Distilling Wikipedia mathematical knowledge into neural network models

Joanne T. Kim
Lawrence Livermore National Laboratory
Livermore, CA 94550, USA
[email protected]
&Mikel Landajuela Larma^∗
Lawrence Livermore National Laboratory
Livermore, CA 94550, USA
[email protected]
\ANDBrenden K. Petersen^∗†
Lawrence Livermore National Laboratory
Livermore, CA 94550, USA
[email protected]
All authors contributed equally. ^†Corresponding author.

Abstract

Machine learning applications to symbolic mathematics are becoming increasingly popular, yet there lacks a centralized source of real-world symbolic expressions to be used as training data. In contrast, the field of natural language processing leverages resources like Wikipedia that provide enormous amounts of real-world textual data. Adopting the philosophy of “mathematics as language,” we bridge this gap by introducing a pipeline for distilling mathematical expressions embedded in Wikipedia into symbolic encodings to be used in downstream machine learning tasks.
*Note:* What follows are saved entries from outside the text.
-- ==== Sys2Proof/Machine/Arrays.lean ====
section
/-! DEFINITION. Dense products: operands in the packed layout (R78, R82, R173), the association of R37, and arr.mm
(R172). -/

namespace Sys2Proof.Machine

/-- Rows of the values and of the scales of a dense operand of O x K (R173). -/
def denseRows (fmt o k : Nat) : Nat := cdiv (cdiv o 8 * cdiv k 32 * blockBytes fmt) 512
def denseScaleRows (fmt o k : Nat) : Nat := if isMx fmt then cdiv (cdiv o 8 * cdiv k 32) 64 else 0

/-- The element at line `j`, position `e` of the packed block `p`, with its scale. -/
def blockElem (fmt data scales p j e : Nat) : Val :=
  let x := fld data (8 * (p * blockBytes fmt + j * lineBytes fmt) + fmtBits fmt * e) (fmtBits fmt)
  let v := elemVal fmt x
  if isMx fmt then scaleVal (fld scales (8 * (8 * p + j)) 8) v else v

/-- A dense operand as read: values, scales, format and K-blocks. -/
structure Dense where
  fmt    : Nat
  data   : Nat
  scales : Nat
  kb     : Nat
deriving DecidableEq, Repr

/-- Bits of element (o, k) of a dense operand, and the scale of its line for K-block `q`. -/
def Dense.raw (d : Dense) (o k : Nat) : Nat :=
  fld d.data (8 * ((o / 8 * d.kb + k / 32) * blockBytes d.fmt + o % 8 * lineBytes d.fmt) + fmtBits d.fmt * (k % 32)) (fmtBits d.fmt)
def Dense.scale (d : Dense) (o q : Nat) : Nat := fld d.scales (8 * (8 * (o / 8 * d.kb + q) + o % 8)) 8

/-- Element (o, k) of a dense operand. -/
def Dense.elem (d : Dense) (o k : Nat) : Val := blockElem d.fmt d.data d.scales (o / 8 * d.kb + k / 32) (o % 8) (k % 32)

/-- Reads a dense operand of O x K from row `r` of the tile, each row once. -/
def State.readDense (s : State) (p r fmt o k : Nat) : State × Dense :=
  let n := denseRows fmt o k
  let (s, x) := readRows s p r n
  let (s, y) := readRows s p (r + n) (denseScaleRows fmt o k)
  (s, ⟨fmt, x, y, cdiv k 32⟩)

/-- The operand region passes row 0x5FFF. -/
def densePasses (r fmt o k : Nat) : Bool := decide (r + denseRows fmt o k + denseScaleRows fmt o k > 0x6000)

/-- The column sum of output (m, n) over the K of one weight tile, from `k0`, `len` indices (R37). -/
def tileSum (a w : Dense) (fmt : Nat) (anchor : Int) (m n k0 len : Nat) : Nat × FxFlags :=
  columnSum fmt anchor (pairWidth a.fmt w.fmt) ((span k0 len).map (fun k => (a.elem m k, w.elem n k)))

/-- One result row of a weight tile: the sums of columns n0 .. n0 + cols - 1 of activation row m. Of a wide-shallow pass the
row is a token's whole row of up to 512 columns, which drains from its chunk registers (`reg`: the number of the chunk in the
pass, and the token in its group; R48), and each store row it occupies is read and written once; the spec does not say whether
that row or the 64 values of a step is meant. Log entry 81: DESIGN CHOICE. -/
def State.resultRow (s : State) (p arr gid : Nat) (a w : Dense) (rowOff colOff m n0 cols k0 len : Nat)
    (reg : Option (Nat × Nat)) (fl : FxFlags) : State × FxFlags :=
  let g := (s.tile p).group arr gid
  let sums := tabulate cols (fun j => tileSum a w g.fmt g.anchor m (n0 + j) k0 len)
  let row := sums.map (fun e => some e.1)
  (match reg with
   | some (c, i) => s.drainChunk p arr gid c i (rowOff + m) (colOff + n0) row
   | none => s.contributeRow p arr gid (rowOff + m) (colOff + n0) row,
   sums.foldl (fun f e => f.or e.2) fl)

/-- Shape of a dense product on one array. -/
structure Pass where
  wide   : Bool
  m      : Nat
  k      : Nat
  n      : Nat
  /-- Columns of a panel: the width in native form, a wide-shallow pass otherwise (R47, R57). -/
  panel  : Nat
  /-- Rows taken together: all of them in native form, 8 tokens in wide-shallow form. -/
  group  : Nat
  rowOff : Nat
  colOff : Nat
deriving DecidableEq, Repr

/-- Weight rows of a pass over `len` K indices of format `fmt`, the scale rows of an MX format among them (R47). -/
def passLength (fmt len : Nat) : Nat := cdiv len (if fmt = 2 then 2 else 1) + (if isMx fmt then cdiv len 32 else 0)

/-- The weights of a panel reach the cells: as the weight rows of a pass through the lane queues in wide-shallow form
(R47, R124). -/
def State.passWeights (s : State) (p arr : Nat) (w : Dense) (q : Pass) (n0 : Nat) : State :=
  if q.wide then
    s.streamPass p arr
      (wideRows w.fmt (min q.panel (q.n - n0)) (fun j k => w.raw (n0 + j) k) (fun j b => w.scale (n0 + j) b) 0 q.k) []
  else s

/-- A weight tile of a panel is loaded and swapped in, in native form (R38). -/
def State.tileWeights (s : State) (p arr : Nat) (w : Dense) (q : Pass) (n0 k0 : Nat) : State :=
  if q.wide then s
  else
    let cols := min q.panel (q.n - n0)
    s.loadTile p arr w.fmt (fun j k => if j < cols ∧ k0 + k < q.k then w.raw (n0 + j) (k0 + k) else 0)
      (fun j b => if j < cols ∧ k0 / 32 + b < w.kb then w.scale (n0 + j) (k0 / 32 + b) else 0)

/-- The activation rows of a weight tile on the broadcast, in native form (R40); what lies beyond K is 0. -/
def State.tileInputs (s : State) (p arr : Nat) (a w : Dense) (q : Pass) (k0 : Nat) : State :=
  if q.wide then s
  else
    s.takeInputs p arr (tabulate q.m (fun m => inputRow a.fmt (tileDepth w.fmt)
      (fun k => if k0 + k < q.k then a.raw m (k0 + k) else 0)
      (fun b => if k0 / 32 + b < a.kb then a.scale m (k0 / 32 + b) else 0)))

/-- The whole product on one array: token groups, panels, weight tiles in ascending K, result rows in ascending m
(R37, R148, R174). -/
def State.denseProduct (s : State) (p arr gid : Nat) (a w : Dense) (q : Pass) : State × FxFlags :=
  let depth := tileDepth w.fmt
  loop (cdiv q.m q.group) (s, FxFlags.none) (fun acc tg =>
    loop (cdiv q.n q.panel) acc (fun acc pn =>
      loop (cdiv q.k depth) (acc.1.passWeights p arr w q (pn * q.panel), acc.2) (fun acc kt =>
        loop (min q.group (q.m - tg * q.group))
          ((acc.1.tileWeights p arr w q (pn * q.panel) (kt * depth)).tileInputs p arr a w q (kt * depth), acc.2) (fun acc i =>
          acc.1.resultRow p arr gid a w q.rowOff q.colOff (tg * q.group + i) (pn * q.panel)
            (min q.panel (q.n - pn * q.panel)) (kt * depth) (min depth (q.k - kt * depth))
            (if q.wide then some (kt, i) else none) acc.2))))

/-- The form a dense operation runs in: wide-shallow or not (R45, Table 02-6). -/
def wideForm (form m : Nat) : Bool := form == 2 || (form == 0 && decide (m ≤ 8))

/-- Columns of a panel (R47, R57). -/
def panelCols (wide : Bool) (wfmt width : Nat) : Nat :=
  if wide then (if wfmt = 6 ∨ wfmt = 7 then 256 else 512) else width

/-- The group an array operation writes on each of its arrays: opened by it or already open (R145, R150, R188). Every
array is checked before any group opens. The status and the number of the failing check of a refusal. The groups open in
ascending order of array, each reading its ANCHOR_ROW when the rows of the earlier ones hold their seeds; the spec gives no
order. Log entry 81: DESIGN CHOICE. -/
def State.takeGroups (s : State) (p l : Nat) (arrays : List Nat) (f : GroupF) (natural : Option Int) :
    State × Nat × Nat :=
  if f.opens then
    let cs := (arrays.map (fun a => openCheck (s.tile p) a f natural)).filter (fun c => c != 0)
    match cs with
    | c :: _ => (s.count1 0x0A01 p, checkStatus c, c)
    | [] => (arrays.foldl (fun s a => s.openGroup p a l f natural) s, stOk, 0)
  else
    arrays.foldl (fun (acc : State × Nat × Nat) a =>
      if acc.2.1 ≠ stOk then acc
      else
        let (s, st) := acc.1.claimGroup p a l f.gid
        (s, st, 0)) (s, stOk, 0)

/-- GROWS, GCOLS and the format that the operation's group has, or will have when it opens. -/
def groupShape (t : Tile) (a : Nat) (f : GroupF) : Nat × Nat × Nat :=
  if f.opens then (f.grows, f.gcols, f.fmt)
  else
    let g := t.group a f.gid
    (g.grows, g.gcols, g.fmt)

/-- The outputs lie inside the group (R149). -/
def outputsFit (t : Tile) (arrays : List Nat) (f : GroupF) (m n : Nat) : Bool :=
  arrays.all (fun a =>
    let (gr, gc, _) := groupShape t a f
    match f.rowOff with
    | some r => decide (r + m ≤ gr) && decide (f.colOff + n ≤ gc)
    | none => false)

/-- The operand pair and the accumulator of every group form a combination of Table 03-3 (R63). -/
def comboAll (t : Tile) (arrays : List Nat) (f : GroupF) (ca cw : Nat) : Bool :=
  arrays.all (fun a =>
    let (_, _, fmt) := groupShape t a f
    comboOk ca cw fmt)

/-- A group that the operation adds to is open and not another list's, without claiming it yet. -/
def groupsReady (t : Tile) (l : Nat) (arrays : List Nat) (f : GroupF) : Bool :=
  f.opens || arrays.all (fun a =>
    let g := t.group a f.gid
    g.isOpen && (match g.owner with
      | none => true
      | some o => o == l))

def opArrMm (p : Nat) (o : Op) (s : State) : Outcome :=
  let mask := o.f 16 4
  let arrays := setBits 4 mask
  let form := o.f 20 2
  let ca := o.f 22 4
  let cw := o.f 26 4
  let m := o.f 30 15
  let k := o.f 45 24
  let n := o.f 69 10
  let f := o.group 111
  let s := s.nameGroups p o.list arrays f.gid
  let t := s.tile p
  let wr := denseRows cw n k + denseScaleRows cw n k
  match o.ix 79 16, o.ix 95 16 with
  | some act, some wt =>
    if mask = 0 ∨ m > 16383 ∨ n = 0 ∨ n > 512 ∨ f.offsetsBad then failOut s stBadParam 0
    else if !groupsReady t o.list arrays f then
      let (s, st, c) := s.takeGroups p o.list arrays f none
      failOut s st c
    else if f.opens ∧ arrays.any (fun a => openCheck t a f (naturalAnchor ca cw) != 0) then
      let (s, st, c) := s.takeGroups p o.list arrays f (naturalAnchor ca cw)
      failOut s st c
    else if !comboAll t arrays f ca cw then failOut s stBadParam 0
    else if densePasses act ca m k ∨ wt + arrays.length * wr > 0x6000 then failOut s stLength 0
    else if !outputsFit t arrays f m n then failOut s stLength 0
    else
      let (s, _, _) := s.takeGroups p o.list arrays f (naturalAnchor ca cw)
      let s := arrays.foldl (fun s a => s.addPositions p a f.gid k) s
      if m = 0 ∨ k = 0 then okOut s
      else
        let s := s.rampUp p arrays
        let (s, a) := s.readDense p act ca m k
        let wide := wideForm form m
        let (s, fl) := ((List.range arrays.length).zip arrays).foldl (fun acc e =>
          let (s, w) := acc.1.readDense p (wt + e.1 * wr) cw n k
          let q : Pass :=
            { wide := wide, m := m, k := k, n := n, panel := panelCols wide cw (s.width p e.2), group := if wide then 8 else m,
              rowOff := f.rowOff.getD 0, colOff := f.colOff }
          let (s, fl) := s.denseProduct p e.2 f.gid a w q
          (s, acc.2.or fl)) (s, FxFlags.none)
        { s := s.countFx p fl, wide := wide,
          rows := if wide then cdiv m 8 * cdiv n (panelCols true cw 64) * passLength cw k else 0 }
  | _, _ => failOut s stBadParam 0

/-- arr.mm (R172). -/
def execArrMm (t l : Nat) (s : State) : Result :=
  .next (s.issue t l false (fun c => c == 0x20)
    (fun p o s => (opArrMm p o s).later p o ((setBits 4 (o.f 16 4)).map TileUnit.arr) [] []))

end Sys2Proof.Machine
end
We demonstrate that a mathematical language model trained on this “corpus” of expressions can be used as a prior to improve the performance of neural-guided search for the task of symbolic regression.

Refer to caption — Figure 1: Pipeline for generating the “corpus” of mathematical expressions.

1 Introduction

“The basis of all human culture is language, and mathematics is a special kind of linguistic activity.” — Arnold & Manin (2000)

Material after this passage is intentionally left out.